Cheap and easy access to doping ‘attracting drug tourists’ to Dubai

DUBAI // Performance-enhancing drugs are widely and cheaply available in Dubai despite being banned, leading the emirate to attract “drug tourists”, former Olympic athletes living in the UAE say.

They claimed that performance enhancers such as anabolic steroids, human growth hormones and testosterone are easily available in the emirate and cost half the price in Europe and America.

“I was astonished how rampant the use of performance-enhancing drugs is here compared to the US,” said a former US Olympic weightlifter who is now a personal trainer in Dubai.

“I moved here nine years ago from the US, but the drug culture there was nothing compared to Dubai. It is more accepted, drugs are cheaper and easier to get. There is a culture of people coming here to take drugs.”

A month’s supply of anabolic steroids – taken to build and repair muscle and usually injected – costs about US$100 a month, compared with about $400 per month in the US, he said.

Human growth hormone is more expensive, costing about Dh1,300 for a 10-day supply, but it is still half of the price in the US.

This has turned Dubai into a hot spot for dopers, the former Olympian said, adding that in the GCC, drugs are mostly taken for aesthetics, not performance.

Users are often unaware of the risk.

“Risks increase the longer you take drugs for. It’s like Russian roulette,” he said.

“If you play it every weekend, the guy who plays every day is more likely to die. It is a controlled risk, but like anything, it is never 100 per cent safe.”

He called for criminalising the use of these drugs without a prescription, as the athletes who used them face competition bans but not prison sentences.

“Criminalising drugs here would definitely help eradicate their use. If a law is issued, everyone takes it seriously,” he said.

Steroids are thought to be addictive in 30 per cent of users and although long-term affects are largely unknown, doctors claimed they can cause brain cells to die prematurely, encouraging the early onset of dementia. Organ failure has also been recorded in long-term users.
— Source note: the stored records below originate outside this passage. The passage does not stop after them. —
/-! The first block: message, marker, zeros -/

theorem firstPadBlock_size (buf : List Byte) (hbuf : buf.length ≤ 63) : (firstPadBlock buf).length = 64 := by
  rw [firstPadBlock_length]; omega

theorem firstPadBlock_getD_message (buf : List Byte) (j : Nat) (hj : j < buf.length) :
    (firstPadBlock buf).getD j 0 = buf.getD j 0 := List.getD_append _ _ _ _ hj

theorem firstPadBlock_getD_marker (buf : List Byte) : (firstPadBlock buf).getD buf.length 0 = 0x80 := by
  rw [firstPadBlock, List.getD_append_right _ _ _ _ le_rfl, Nat.sub_self, List.getD_cons_zero, marker]

theorem firstPadBlock_getD_zero (buf : List Byte) (j : Nat) (hj : buf.length < j) : (firstPadBlock buf).getD j 0 = 0 := by
  obtain ⟨i, rfl⟩ : ∃ i, j = buf.length + (i + 1) := ⟨j - buf.length - 1, by omega⟩
  rw [firstPadBlock, List.getD_append_right _ _ _ _ (Nat.le_add_right ..), Nat.add_sub_cancel_left, List.getD_cons_succ,
    zeros_getD]

/-- Settles O20: the block is the leftover bytes, the marker and zeros, read at an index in each part. -/
theorem firstPaddingBlockLayout : Obligations.FirstPaddingBlockLayout := fun buf hbuf =>
  ⟨firstPadBlock_size buf hbuf, firstPadBlock_getD_message buf, firstPadBlock_getD_marker buf,
    fun j hj _ => firstPadBlock_getD_zero buf j hj⟩

/-! The second block: zeros, length field -/

theorem padBlocks_two (buf : List Byte) (l : Count) (hbuf : 56 ≤ buf.length) :
    padBlocks buf l = [firstPadBlock buf, zeros 56 ++ bytesLe64 l] := if_neg (by omega)

theorem zeros_append_getD_zero (n j : Nat) (bs : List Byte) (hj : j < n) : (zeros n ++ bs).getD j 0 = 0 := by
  rw [List.getD_append _ _ _ _ (by rwa [zeros_length]), zeros_getD]

theorem zeros_append_getD_add (n k : Nat) (bs : List Byte) : (zeros n ++ bs).getD (n + k) 0 = bs.getD k 0 := by
  rw [List.getD_append_right _ _ _ _ (by rw [zeros_length]; exact Nat.le_add_right ..), zeros_length,
    Nat.add_sub_cancel_left]

/-- Settles O22: the first block is that of O20, and the second is zeros up to the length field at offset 56. -/
theorem twoBlockPaddingLayout : Obligations.TwoBlockPaddingLayout := by
  intro buf l hlow hbuf
  obtain ⟨hsize, hmessage, hmarker, hzero⟩ := firstPaddingBlockLayout buf hbuf
  refine ⟨firstPadBlock buf, zeros 56 ++ bytesLe64 l, padBlocks_two buf l hlow, hsize, rfl, hmessage, hmarker, hzero,
    fun j hj => zeros_append_getD_zero 56 j _ (by omega), fun k hk => ?_⟩
  rw [zeros_append_getD_add, bytesLe64_getD l k hk, countByte]

end Sys2Proof.Machine
end

section
/-! PROOFS. The commands' whole next states (43_session_commands.md R161, R163, R164): INIT from any state, UPDATE after
FINAL, and FINAL of an Active session, whose digest is that of the message it represents. -/

namespace Sys2Proof.Machine

/-! INIT -/

/-- R32: the bytes of DIGEST_OUT are the serialized DS. -/
theorem digestOut_bytes (s : State) :
    (List.range 16).map (fun k => s.digestOut.extractLsb' (8 * k) 8) = serialize s.ds := by
  rw [List.map_congr_left fun k hk => digestOut_byte s k (List.mem_range.1 hk), map_getD_range (serialize_length s.ds)]

/-- R37: the digest bytes of the initial constants. -/
theorem serialize_iv :
    serialize iv =
      [0x01, 0x23, 0x45, 0x67, 0x89, 0xab, 0xcd, 0xef, 0xfe, 0xdc, 0xba, 0x98, 0x76, 0x54, 0x32, 0x10] := by
  decide

theorem statusOut_hardReset (s : State) : s.hardReset.statusOut = 0 := by
  have hreset : s.hardReset.statusOut = State.reset.statusOut := rfl
  rw [hreset]
  decide

/-- Settles O26: INIT is `State.hardReset`, whose ports show constants only, and the reset state is its fixed point. -/
theorem initStartsANewSession : Obligations.InitStartsANewSession := by
  refine ⟨by decide, exec_init, fun s t h => ?_, exec_init State.reset⟩
  rw [exec_init] at h
  cases h
  exact ⟨statusOut_hardReset s, rfl, rfl, (digestOut_bytes s.hardReset).trans serialize_iv⟩

/-! UPDATE after FINAL -/

theorem exec_update_finalized (len : BitVec 7) (s : State) (hfin : s.fin = .finalized) (hlen : len.toNat ≤ Config.maxChunk) :
    exec (.update len) s = .next (s.respond (if len.toNat = 0 then .ok else .alreadyFinalized)) := by
  simp only [exec, execUpdate, if_neg (Nat.not_lt.2 hlen), hfin, updateFinalized]

/-- Settles O28: the command only answers, and its byte count is 0 just when its LEN field is. -/
theorem finalizedUpdateWritesNoState : Obligations.FinalizedUpdateWritesNoState := by
  intro s len hfin hlen
  have hzero : len.toNat = 0 ↔ len = 0 := BitVec.toNat_inj (y := 0)
  rw [exec_update_finalized len s hfin hlen, State.respond]
  simp only [hzero]

/-! FINAL of an Active session -/

theorem padBlocks_one (buf : List Byte) (l : Count) (hbuf : buf.length ≤ 55) :
    padBlocks buf l = [(firstPadBlock buf).take 56 ++ bytesLe64 l] := if_pos hbuf

/-- R134: the full blocks counted so far and the leftover bytes make up the message's length. -/
theorem cntAdd_leftover (m : List Byte) :
    cntAdd (BitVec.ofNat 64 (512 * numFull m)) (leftover m).length = bitLength m := by
  rw [cntAdd, ← BitVec.ofNat_add, leftover_length, numFull, bitLength]
  congr 1
  omega

/-- R167: FINAL pads and compresses just what is missing of the digest of the message accepted so far. -/
theorem State.Represents.afterFinal {s : State} {m : List Byte} (hm : s.Represents m) (hfin : s.fin = .active) :
    s.afterFinal.Represents m := by
  obtain ⟨hds, hcnt, hbuf⟩ := (represents_active_iff s m hfin).1 hm
  have hcount : cntAdd s.cnt s.buf.length = bitLength m := by rw [hcnt, hbuf, cntAdd_leftover]
  refine (represents_finalized_iff _ m rfl).2 ⟨?_, hcount, rfl⟩
  rw [State.afterFinal_ds, blocksOf_final_active s hfin, hcount, hds, hbuf, digestState]

/-- R164, R167: FINAL of an Active session leaves the length and the digest of its message. -/
theorem exec_final_represents (s : State) (m : List Byte) (hfin : s.fin = .active) (hm : s.Represents m) :
    ∃ t, exec .final s = .next t ∧ t.cnt = bitLength m ∧ serialize t.ds = md4 m := by
  obtain ⟨-, -, hbuf⟩ := (represents_active_iff s m hfin).1 hm
  have hshort : s.buf.length ≤ 63 := by rw [hbuf, leftover_length]; omega
  obtain ⟨hds, hcnt, -⟩ := (represents_finalized_iff _ m rfl).1 (hm.afterFinal hfin)
  exact ⟨s.afterFinal, exec_final_active s hfin hshort, hcnt, congrArg serialize hds⟩

/-- R168: before its first full block a session holds its message in BUF. -/
theorem represents_of_short (s : State) (m : List Byte) (hshort : m.length < 64) (hfin : s.fin = .active) (hds : s.ds = iv)
    (hcnt : s.cnt = 0) (hbuf : s.buf = m) : s.Represents m := by
  have hnone : numFull m = 0 := Nat.div_eq_of_lt hshort
  rw [represents_active_iff s m hfin, chainState, leftover, hnone]
  exact ⟨hds, hcnt, hbuf⟩

theorem md4_empty :
    md4 [] = [0x31, 0xd6, 0xcf, 0xe0, 0xd1, 0x6a, 0xe9, 0x31, 0xb7, 0x3c, 0x59, 0xd7, 0xe0, 0xc0, 0x89, 0xc0] := by
  decide +kernel

theorem md4_abc :
    md4 [0x61, 0x62, 0x63] =
      [0xa4, 0x48, 0x01, 0x7a, 0xaf, 0x21, 0xd8, 0x52, 0x5f, 0xc1, 0x0a, 0xe8, 0x7a, 0xa6, 0x72, 0x9d] := by
  decide +kernel

/-- Settles O30: the next state is `State.afterFinal`, whose DS is compressed over the padding of the new count, and the
two messages' sessions end with their MD4. -/
theorem activeFinalPadsAndCloses : Obligations.ActiveFinalPadsAndCloses := by
  refine ⟨by decide, fun s hfin hbuf => ?_, fun s hfin hds hcnt hbuf => ?_, fun s hfin hds hcnt hbuf => ?_⟩
  · have hafter : s.afterFinal.ds = compressAll s.ds (padBlocks s.buf (cntAdd s.cnt s.buf.length)) := by
      rw [State.afterFinal_ds, blocksOf_final_active s hfin]
    refine ⟨s.afterFinal, exec_final_active s hfin hbuf, rfl, fun h55 => ?_, fun h55 => ?_⟩
    · have hpad := padBlocks_one s.buf (cntAdd s.cnt s.buf.length) h55
      exact ⟨_, hpad, by rw [hafter, hpad, compressAll_cons, compressAll_nil]⟩
    · have hpad := padBlocks_two s.buf (cntAdd s.cnt s.buf.length) h55
      exact ⟨_, _, hpad, by rw [hafter, hpad, compressAll_cons, compressAll_cons, compressAll_nil]⟩
  · obtain ⟨t, ht, -, hdigest⟩ :=
      exec_final_represents s [] hfin (represents_of_short s [] (by decide) hfin hds hcnt hbuf)
    exact ⟨t, ht, hdigest.trans md4_empty⟩
  · obtain ⟨t, ht, hlength, hdigest⟩ :=
      exec_final_represents s [0x61, 0x62, 0x63] hfin (represents_of_short s _ (by decide) hfin hds hcnt hbuf)
    exact ⟨t, ht, hlength, hdigest.trans md4_abc⟩

end Sys2Proof.Machine
end

section
/-! PROOFS. What a command word is answered, and what the events that are no command leave alone (60_exceptions.md R200 to
R204, R216): a word answers BAD_COMMAND, ALREADY_FINALIZED or OK by its legality and by the status. -/

namespace Sys2Proof.Machine

/-! Legality -/

/-- The decoder accepts every word that R66 allows. -/
theorem exists_decode_of_legal (w : CmdWord) (h : Legal w) : ∃ i, decode w = .ok i := by
  obtain ⟨hrsvd, ⟨hopc, hlen⟩ | ⟨hopc, hmax⟩ | ⟨hopc, hlen⟩⟩ := h
  · exact ⟨.init, (decode_init_iff w).2 ⟨hrsvd, hopc, hlen⟩⟩
  · exact ⟨.update (lenField w), (decode_update_iff w _).2 ⟨hrsvd, hopc, rfl, hmax⟩⟩
  · exact ⟨.final, (decode_final_iff w).2 ⟨hrsvd, hopc, hlen⟩⟩

theorem decode_wellFormed (w : CmdWord) (i : Instr) (h : decode w = .ok i) : i.WellFormed := by
  cases i with
  | init => rfl
  | update len =>
    obtain ⟨-, -, -, hmax⟩ := (decode_update_iff w len).1 h
    exact Nat.ble_eq_true_of_le hmax
  | final => rfl

/-- R65: the RSVD field is the bits 11 to 31. -/
theorem rsvd_ne_zero_iff (w : CmdWord) :
    w.extractLsb 31 11 ≠ 0#21 ↔ ∃ j, 11 ≤ j ∧ j ≤ 31 ∧ w.getLsbD j = true := by
  constructor
  · intro hne
    obtain ⟨k, hk⟩ := not_forall.1 (mt BitVec.eq_of_getLsbD_eq hne)
    obtain ⟨hk21, hbit⟩ := Classical.not_imp.1 hk
    exact ⟨11 + k, by omega, by omega, by simpa [BitVec.getLsbD_extractLsb, hk21] using hbit⟩
  · rintro ⟨j, hlow, hhigh, hj⟩ hzero
    have hbit : (w.extractLsb 31 11).getLsbD (j - 11) = false := by rw [hzero, BitVec.getLsbD_zero]
    have hpos : 11 + (j - 11) = j := by omega
    have hwidth : j - 11 < 21 := by omega
    simp [hpos, hj, hwidth] at hbit

/-- R62, R201: the reserved OPCs are those of no command. -/
theorem opc_reserved_iff (o : BitVec 4) : (o = 0x0#4 ∨ 4 ≤ o.toNat) ↔ o ≠ 0x1#4 ∧ o ≠ 0x2#4 ∧ o ≠ 0x3#4 := by
  revert o
  decide

/-- R201: the four causes make up the words that are not legal. -/
theorem not_legal_iff_four_causes (w : CmdWord) :
    ¬ Legal w ↔
      (w.extractLsb 3 0 = 0x0#4 ∨ 4 ≤ (w.extractLsb 3 0).toNat) ∨
      (∃ j, 11 ≤ j ∧ j ≤ 31 ∧ w.getLsbD j = true) ∨
      (w.extractLsb 3 0 = 0x2#4 ∧ 64 < (w.extractLsb 10 4).toNat) ∨
      ((w.extractLsb 3 0 = 0x1#4 ∨ w.extractLsb 3 0 = 0x3#4) ∧ w.extractLsb 10 4 ≠ 0#7) := by
  rw [← rsvd_ne_zero_iff, opc_reserved_iff, Legal]
  by_cases hinit : w.extractLsb 3 0 = 0x1#4
  · simp [hinit, imp_iff_not_or]
  by_cases hupdate : w.extractLsb 3 0 = 0x2#4
  · simp [hupdate, imp_iff_not_or]
  by_cases hfinal : w.extractLsb 3 0 = 0x3#4
  · simp [hfinal, imp_iff_not_or]
  · simp [hinit, hupdate, hfinal]

/-! The answers -/

@[simp] theorem State.hardReset_resp (s : State) : s.hardReset.resp = .ok := rfl

@[simp] theorem State.afterUpdate_resp (s : State) (len : BitVec 7) : (s.afterUpdate len).resp = .ok := rfl

@[simp] theorem State.afterFinal_resp (s : State) : s.afterFinal.resp = .ok := rfl

/-- R165: FINAL of a Finalized session only answers. -/
theorem exec_final_finalized (s : State) (hfin : s.fin = .finalized) : exec .final s = .next (s.respond .ok) := by
  simp only [exec, execFinal, hfin]

/-- R202, R204: an illegal word only answers, in every state. -/
theorem execute_illegal (w : CmdWord) (s : State) (h : ¬ Legal w) : execute w s = .next (s.respond .badCommand) := by
  rcases execute_cases w s with ⟨i, hi, -⟩ | ⟨e, -, hexec⟩
  · exact absurd (legal_of_decode w i hi) h
  · exact hexec

/-- R203: the cause of ALREADY_FINALIZED. -/
def AddsToFinalized (i : Instr) (s : State) : Prop :=
  s.fin = .finalized ∧ ∃ len : BitVec 7, i = .update len ∧ 1 ≤ len.toNat
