/-- The fields of a micro-order whose op is one of `tailOp`, by op (R147). -/
noncomputable def decodeMicroTail (w : IWord) : Except Reject Instr :=
  match (uop w).toNat with
  | 0x73 => fixed (fld (ua w) 2 3 = 0 ∧ umod w = 0) (.vsct (ud w) (fld (ua w) 0 2) (ub w) (um w))
  | 0x74 => fixed (fld (ua w) 3 2 = 0 ∧ um w = 0) (.vldbs (ud w) (fld (ua w) 2 1) (fld (ua w) 0 2) (ub w ++ umod w))
  | 0x75 => fixed (fld (ua w) 3 2 = 0) (.vstbs (ud w) (fld (ua w) 2 1) (fld (ua w) 0 2) (ub w ++ umod w) (um w))
  | 0x78 => fixed (fld (umod w) 0 2 = 0) (.vtwid (ud w) (ua w) (ub w) (um w) (fld (umod w) 3 4) (fld (umod w) 2 1))
  | 0x79 => fixed (fld (umod w) 2 5 = 0) (.vdefer (ud w) (ua w) (ub w) (um w) (fld (umod w) 0 2))
  | 0x7A => fixed (fld w 0 6 = 0) (.vloop (fld w 24 1) (fld w 16 8) (fld w 6 10))
  | 0x7B => fixed (ud w = 0 ∧ ua w = 0 ∧ ub w = 0 ∧ umod w = 0) (.vend (um w))
  | _ => .error .unusedOp

/-- The micro-order that `w` encodes (R146, R383). -/
noncomputable def decodeMicro (w : IWord) : Except Reject Instr :=
  checked (if tailOp w then decodeMicroTail w else decodeMicroFields w)

/-- Decoding of a byte stream in memory order: the instruction and the bytes after it (R1, R133). -/
def decodeBytes : List Byte → Except Reject (Instr × List Byte)
  | b0 :: b1 :: b2 :: b3 :: rest =>
    let w := BitVec.ofNat 32 (ofBytes [b0, b1, b2, b3])
    if isLong w then
      match rest with
      | c0 :: c1 :: c2 :: c3 :: rest' =>
        (decode w (BitVec.ofNat 32 (ofBytes [c0, c1, c2, c3]))).map (·, rest')
      | _ => .error .truncated
    else (decode w 0).map (·, rest)
  | _ => .error .truncated
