/-- A task context (R32, R171, R205, R356). -/
structure Ctx where
  pc     : VAddr
  phase  : Phase
  /-- The task it holds, by the model's number of the task. -/
  task   : Option Nat
  /-- The rows of s0 to s63 and p0 to p31; the rows of s0 and p0 are real rows (R174) that reads of s0 and p0 do not
  see (R5). -/
  s      : Vector Word 64
  p      : Vector Bool 32
  lid    : BitVec 16
  world  : Bool
  loops  : Vector HwLoop 2
  efl    : Word
  troot  : Word
  ndman  : BitVec 4
  fmtst  : BitVec 3
  mxc    : Vector Word 10
  accf   : BitVec 2
  /-- Shadow sets: the nest and the number of the entry that owns it (R223). -/
  shadow : Vector (Option (Vector Word 10 × Word)) 8
  wm     : Vector Word 8
  wmlim  : Vector VAddr 8
  wmbase : Vector VAddr 8
  kick   : BitVec 16
  tkpend : Word
  /-- TQ[src,dst] at 7·src + dst (R41). -/
  tq     : Vector (BitVec 4) 49
  q      : Vector EngQ 7
  v      : VecState
  tctl   : Word
  tvec   : Word
  thcode : Word
  thdata : Word
  trec   : Word
  tpc    : VAddr
  tcause : Word
  tval   : Word
  /-- The cause and TPC that the entry of the handler set, which a record of kind 1 gives (R363). -/
  cause0 : BitVec 8
  tpc0   : VAddr
  /-- The last fault of SEQ since the line rose: cause and TVAL (R355, R367). -/
  seqf   : Option (BitVec 8 × Word)
  tscr   : Vector Word 4
  /-- CTX.TSTAT (R356). -/
  tstat  : Word
  pins   : List Pin
  trap   : Option TrapReq
  /-- A TRAP event that a fault overtook at its boundary (R351, R358; entry 90). -/
  later  : Option TrapReq
  /-- The halt line of a partition of the context is high, and that of the launch's partition (R353). -/
  line   : Bool
  wide   : Bool
  /-- Pending accesses in program order (R110), and the number of the next. -/
  acc    : List Acc
  nextAcc : Nat
  /-- The number of the next access that leaves a queue (R110). -/
  nextOrd : Nat
  /-- Root ports that have been written since their last zero-length read, and that have one under way (R126). -/
  rootW  : BitVec 4
  zlr    : BitVec 4
  /-- Root ports written since the zero-length read that is under way was sent (R126). -/
  rootN  : BitVec 4
  /-- Issue cycles of the context (R52; entry 8), and the mode of the line at its PC (R51). -/
  issue  : Nat
  exposed : Bool
  /-- The mode of the line it last issued from; none at a creation, a trap, a TRET and a resume, which cross no line (R55;
  entry 91). -/
  prevMode : Option Bool
  /-- Its instruction waits until its exposed loads have landed (R49, R55; entry 8). -/
  landing : Bool
  /-- What the head of SEQ awaits, a flag of R337. -/
  wait   : Option Nat
  /-- Stroke from which the hang watchdog counts, and the stroke of the last heartbeat or first issue (R405). -/
  hbeat  : Word
  beat   : Option Word
  cbar   : Nat
  ack    : Ack
  ackver : Word
  mapval : Word
  /-- A context that stops for a save (R289) and its reason. -/
  saving : Option SaveReason
  /-- Stopped by DBG.STOPREQ (R333). -/
  halted : Bool
  /-- The PC that a stop of a data watchpoint records (R343). -/
  svpc   : Option VAddr
  /-- The next issue enters a loop-record phase, and its target is checked (R372). -/
  first  : Bool
  /-- The entry that a VWAIT has appended and now waits for (R240). -/
  vwait  : Option Word
  /-- Its launch is being aborted: it is stopped, and is scrubbed once its stores are performed (R354, R361). -/
  dying  : Bool
  /-- The address of an append whose watchpoint record is written and whose stop it awaited (R343): it is not checked again. -/
  passed : Option VAddr
  /-- What an ACKMAP that has not retired has read, and when VER first rose since (R330). -/
  ackrd  : Option (Word × Option Word)
  /-- The heads whose pointers form a cycle, each by its engine number and its entry or PC, and CORE.CYCLE from which they have
  stood unchanged (R404). -/
  dead   : Option (List (Nat × Word) × Word)
deriving DecidableEq, Repr

/-- What a table held before a CBLD replaced it, and that CBLD: the task it belongs to and its place in the task's order of
accesses and appends (R64). -/
structure CbPast where
  task : Option Nat
  ord  : Nat
  data : BitVec 256
  lid  : Option (BitVec 16)
deriving DecidableEq, Repr

/-- A codebook table and the launch that loaded it (R230), with its earlier contents, newest first, which entries appended
before a CBLD still read (R64). -/
structure Codebook where
  data : BitVec 256
  lid  : Option (BitVec 16)
  past : List CbPast
deriving DecidableEq, Repr

/-- A store of the core that an uncorrectable error may strike (R408, R411): a row of a bank, a comb slot, a codebook table; of
a context a scalar register, the predicates, a vector register's data, tag or scales, a mask, the token queues, the queue
registers of an engine. -/
inductive Store where
  | bank (i : BitVec 5) (row : Nat) | slot (i : BitVec 6) | codebook (t : Nat)
  | scalar (x : CtxId) (r : BitVec 6) | preds (x : CtxId)
  | vdata (x : CtxId) (r : BitVec 5) | vtag (x : CtxId) (r : BitVec 5) | vscale (x : CtxId) (r : BitVec 5)
  | mask (x : CtxId) (m : BitVec 3) | tokens (x : CtxId) | queue (x : CtxId) (e : Eng)
  | tree (i j : BitVec 6)
deriving DecidableEq, Repr

/-- A near-DRAM bank of the core's quarter (R97 to R99). -/
structure NdBank where
  holder : Option (Fin 4)
  row    : Option (BitVec 13)
  refrow : BitVec 13
  /-- Stroke values of the refresh interval's start, the last ACT, the last PRE, and the end of the last REF. -/
  refAt  : Word
  actAt  : Word
  preAt  : Word
  busy   : Word
deriving DecidableEq, Repr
Despite the risks, use of steroids and other sports drugs has become something of an arms race in amateur and professional sports. In the UK, a steroid subculture has attracted about 60,000 known users.

In June last year, a Dh100,000 haul of sports drugs was seized from sports clubs in Dubai during a joint inspection campaign with the General Authority of Youth and Sports Welfare and the National Committee for the Combat of Doping.

“Drug use has become more common because of the increase in international competition,” said Dr Danielle White, 53, an associate professor at the American University in the Emirates and a competitive bodybuilder.

“A standardised global procedure for drug testing is the only way you can say governing bodies are coming down hard on doping.”

She believed every national governing body, including the UAE National Olympic Committee, should have its own standards of drug testing, in compliance with the International Olympic Committee.

“If the tone is not set at the top, how can you criminalise at the lower end of sport?” Dr White said.

“Amateur athletes can’t be blamed for not following standards if they are not in place at the highest level. There may be a banned list of substances, but if the education is not in place, it’s pointless.”